● Task data:
-- ==== Sys2Proof/Laws/Sequencer.lean ====
section
/-! SUPPORT. What each shared operation of a step can do, said once: when it answers a next state, and which. -/

namespace Sys2Proof.Machine

open Sys2Proof

/-- A sequence answers a next state exactly when both its halves do. -/
theorem andThen_next_iff {o : Result} {f : State → Result} {t : State} :
    andThen o f = .next t ↔ ∃ u, o = .next u ∧ f u = .next t := by
  cases o <;> simp [andThen]

@[simp] theorem andThen_next (s : State) (f : State → Result) : andThen (.next s) f = f s := rfl

/-- `MemRead` goes on exactly for an index that names an entry. -/
theorem readEntry_next_iff {i : Nat} {s t : State} {k : Entry → Result} :
    readEntry i s k = .next t ↔ i ≤ channelCount ∧ k (s.store.read i) = .next t := by
  unfold readEntry; split <;> simp_all

/-- `MemWrite` writes exactly an index that names an entry. -/
theorem writeEntry_next_iff {i : Nat} {e : Entry} {s t : State} :
    writeEntry i e s = .next t ↔ i ≤ channelCount ∧ s.setStore (s.store.write i e) = t := by
  unfold writeEntry; split <;> simp_all

/-- The latch writes `txbyte` with the byte of the entry `slot` names, and nothing else. -/
theorem latchByte_next_iff {s t : State} :
    latchByte s = .next t ↔
      s.slot.toNat ≤ channelCount ∧ s.setTxbyte (s.store.read s.slot.toNat).sentByte = t := by
  simp [latchByte, readEntry_next_iff]

/-- Everything the byte transmitter's action can do (41_byte_transmit.md R130). -/
theorem txAction_next_iff {s t : State} :
    txAction s = .next t ↔
      (s.cfg.txMode = .uart ∧ s.slot.toNat ≤ channelCount ∧
        uartSend (s.setTxbyte (s.store.read s.slot.toNat).sentByte) = t) ∨
      (s.cfg.txMode = .bitbang ∧ s.bit.toNat = 0 ∧ s.slot.toNat ≤ channelCount ∧
        driveCell (s.setTxbyte (s.store.read s.slot.toNat).sentByte) = t) ∨
      (s.cfg.txMode = .bitbang ∧ s.bit.toNat ≠ 0 ∧ s.bit.toNat ≤ s.cfg.lastBit ∧ driveCell s = t) := by
  unfold txAction
  cases hm : s.cfg.txMode with
  | uart => simp [andThen_next_iff, latchByte_next_iff, and_assoc]
  | bitbang =>
    by_cases hb : s.bit.toNat = 0
    · simp [hb, andThen_next_iff, latchByte_next_iff, and_assoc]
    · by_cases hl : s.bit.toNat ≤ s.cfg.lastBit <;> simp [hb, hl]

/-- Everything byte completion can do (R135). -/
theorem byteDone_next_iff {s t : State} :
    byteDone s = .next t ↔
      (s.slot.toNat = channelCount ∧ s.setState .update = t) ∨
      (s.slot.toNat < channelCount ∧ ((s.setState (afterByte s)).setSlot (s.slot + 1)).setBit 0 = t) := by
  unfold byteDone
  by_cases h : s.slot.toNat = channelCount
  · simp [h]
  · by_cases h' : s.slot.toNat < channelCount <;> simp [h, h']

/-- Everything the end of a bit period can do (40_fsm_sequencer.md R109). -/
theorem bitElapsed_next_iff {s t : State} :
    bitElapsed s = .next t ↔
      (s.bit.toNat < s.cfg.lastBit ∧ s.setBit (s.bit + 1) = t) ∨
      (s.bit.toNat = s.cfg.lastBit ∧ byteDone s = .next t) := by
  unfold bitElapsed
  by_cases h : s.bit.toNat < s.cfg.lastBit
  · have h' : ¬ s.bit.toNat = s.cfg.lastBit := by omega
    simp [h, h']
  · by_cases h' : s.bit.toNat = s.cfg.lastBit
    · simp [h']
    · simp [h, h']

/-- The action under the lock answers the action's state with the lock free (60_exceptions.md R196). -/
theorem lockedAction_next_iff {s t : State} :
    lockedAction s = .next t ↔ ∃ u, action (s.setLock true) = .next u ∧ u.setLock false = t := by
  simp [lockedAction, andThen_next_iff]

/-- The second half of a delivery: suppressed by a held lock, else the action (R196, R197). -/
theorem runAction_next_iff {s t : State} :
    runAction s = .next t ↔ (s.lock = true ∧ s = t) ∨ (s.lock = false ∧ lockedAction s = .next t) := by
  unfold runAction
  cases s.lock <;> simp

/-- Everything a delivery can do (R196): nothing for an event the state does not accept, else the transition's
register writes and then the action's half. -/
theorem deliver_next_iff {e : Event} {s t : State} :
    deliver e s = .next t ↔
      (transition s.cfg s.state e = .ignore ∧ s = t) ∨
      (transition s.cfg s.state e ≠ .ignore ∧
        ∃ u, applyTransition (transition s.cfg s.state e) s = .next u ∧ runAction u = .next t) := by
  unfold deliver
  cases h : transition s.cfg s.state e <;> simp [andThen_next_iff]

/-- An event a state does not accept changes nothing (40_fsm_sequencer.md R112). -/
theorem deliver_ignored {e : Event} {s : State} (h : transition s.cfg s.state e = .ignore) : deliver e s = .next s := by
  simp [deliver, h]

/-- A stop is honoured, or a frame begins (R96). -/
theorem actMarkBeforeBreak_cases (s : State) :
    (s.stopReq = true ∧ actMarkBeforeBreak s = (s.setStopReq false).setState .idle) ∨
    (s.stopReq = false ∧
      actMarkBeforeBreak s = (((s.emit (.line .mark)).setSlot 0).setBit 0).arm s.cfg.mbbUs) := by
  unfold actMarkBeforeBreak
  cases s.stopReq <;> simp

/-- `MarkBeforeBreak`'s action leaves these fields alone, and the trace only grows. -/
theorem actMarkBeforeBreak_frame (s : State) :
    (actMarkBeforeBreak s).cfg = s.cfg ∧ (actMarkBeforeBreak s).lock = s.lock ∧
    (actMarkBeforeBreak s).txbyte = s.txbyte ∧ (actMarkBeforeBreak s).uartBusy = s.uartBusy ∧
    (actMarkBeforeBreak s).vtimeUs = s.vtimeUs ∧ (actMarkBeforeBreak s).store = s.store ∧
    (actMarkBeforeBreak s).resps = s.resps ∧ (actMarkBeforeBreak s).inputs = s.inputs ∧
    s.out <+: (actMarkBeforeBreak s).out := by
  rcases actMarkBeforeBreak_cases s with ⟨-, h⟩ | ⟨-, h⟩ <;> rw [h] <;> simp

/-- What every action leaves alone; the sweep is the action of `Update` and of no other state. -/
theorem action_frame {s t : State} (h : action s = .next t) :
    t.cfg = s.cfg ∧ t.lock = s.lock ∧ t.vtimeUs = s.vtimeUs ∧ t.resps = s.resps ∧ t.inputs = s.inputs ∧
    (t.store = if s.state = .update then fadeSweep s.store s.cfg.deltaMs else s.store) ∧ s.out <+: t.out := by
  have htx : txAction s = .next t →
      t.cfg = s.cfg ∧ t.lock = s.lock ∧ t.vtimeUs = s.vtimeUs ∧ t.resps = s.resps ∧ t.inputs = s.inputs ∧
      t.store = s.store ∧ s.out <+: t.out := by
    intro h
    rcases txAction_next_iff.1 h with ⟨-, -, rfl⟩ | ⟨-, -, -, rfl⟩ | ⟨-, -, -, rfl⟩ <;> simp [uartSend, driveCell]
  unfold action at h
  cases hs : s.state <;> simp only [hs, Host.Outcome.next.injEq, reduceCtorEq] at h
  case idle => subst h; simp
  case init => subst h; simp [actInit]
  case markBeforeBreak => subst h; have := actMarkBeforeBreak_frame s; simp [this]
  case lineBreak => subst h; unfold actBreak; split <;> simp
  case markAfterBreak => subst h; simp [actMarkAfterBreak]
  case txStartCode => simpa using htx h
  case txStartMark => subst h; simp [actMark]
  case txByte => simpa using htx h
  case txMark => subst h; simp [actMark]
  case update =>
    subst h
    have := actMarkBeforeBreak_frame ((s.setStore (fadeSweep s.store s.cfg.deltaMs)).setState .markBeforeBreak)
    obtain ⟨h1, h2, -, -, h5, h6, h7, h8, h9⟩ := this
    exact ⟨h1, h2, h5, h7, h8, h6, h9⟩

/-- What a transition's register writes leave alone: everything but `state`, `slot` and `bit` (R196). -/
theorem applyTransition_frame {tr : Transition} {s t : State} (h : applyTransition tr s = .next t) :
    t.cfg = s.cfg ∧ t.txbyte = s.txbyte ∧ t.lock = s.lock ∧ t.stopReq = s.stopReq ∧ t.tmrArmed = s.tmrArmed ∧
    t.tmrDur = s.tmrDur ∧ t.uartBusy = s.uartBusy ∧ t.line = s.line ∧ t.out = s.out ∧ t.vtimeUs = s.vtimeUs ∧
    t.store = s.store ∧ t.resps = s.resps ∧ t.inputs = s.inputs := by
  have hd (h : byteDone s = .next t) : ∃ p n b, t = ((s.setState p).setSlot n).setBit b := by
    rcases byteDone_next_iff.1 h with ⟨-, rfl⟩ | ⟨-, rfl⟩
    · exact ⟨.update, s.slot, s.bit, rfl⟩
    · exact ⟨_, _, _, rfl⟩
  have ht : ∃ p n b, t = ((s.setState p).setSlot n).setBit b := by
    cases tr with
    | ignore => simp only [applyTransition, Host.Outcome.next.injEq] at h; exact ⟨s.state, s.slot, s.bit, h.symm⟩
    | goto p => simp only [applyTransition, Host.Outcome.next.injEq] at h; exact ⟨p, s.slot, s.bit, h.symm⟩
    | byteDone => exact hd h
    | bitElapsed =>
      rcases bitElapsed_next_iff.1 h with ⟨-, rfl⟩ | ⟨-, h'⟩
      · exact ⟨s.state, s.slot, s.bit + 1, rfl⟩
      · exact hd h'
  obtain ⟨p, n, b, rfl⟩ := ht
  simp

/-- The three ways a delivery ends in a next state (R196, R197): the event is ignored, the lock suppresses the action,
or the transition's action runs and leaves the lock free. -/
theorem deliver_cases {e : Event} {s t : State} (h : deliver e s = .next t) :
    (transition s.cfg s.state e = .ignore ∧ t = s) ∨
    (s.lock = true ∧ transition s.cfg s.state e ≠ .ignore ∧
      applyTransition (transition s.cfg s.state e) s = .next t) ∨
    (s.lock = false ∧ transition s.cfg s.state e ≠ .ignore ∧
      ∃ u v, applyTransition (transition s.cfg s.state e) s = .next u ∧ action (u.setLock true) = .next v ∧
        t = v.setLock false) := by
  rcases deliver_next_iff.1 h with ⟨h1, h2⟩ | ⟨h1, u, h2, h3⟩
  · exact .inl ⟨h1, h2.symm⟩
  · have hu : u.lock = s.lock := (applyTransition_frame h2).2.2.1
    rcases runAction_next_iff.1 h3 with ⟨h4, rfl⟩ | ⟨h4, h5⟩
    · exact .inr (.inl ⟨hu ▸ h4, h1, h2⟩)
    · obtain ⟨v, h6, h7⟩ := lockedAction_next_iff.1 h5
      exact .inr (.inr ⟨hu ▸ h4, h1, u, v, h2, h6, h7.symm⟩)

end Sys2Proof.Machine
end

● About this exercise: Your task for the entries above: copy exactly the span starting with the line with "s.bit + 1, rfl⟩" and going on through the line with "or the transition's", both lines included, and nothing else.

● Solution for this exercise:
      · exact ⟨s.state, s.slot, s.bit + 1, rfl⟩
      · exact hd h'
  obtain ⟨p, n, b, rfl⟩ := ht
  simp

/-- The three ways a delivery ends in a next state (R196, R197): the event is ignored, the lock suppresses the action,
or the transition's action runs and leaves the lock free. -/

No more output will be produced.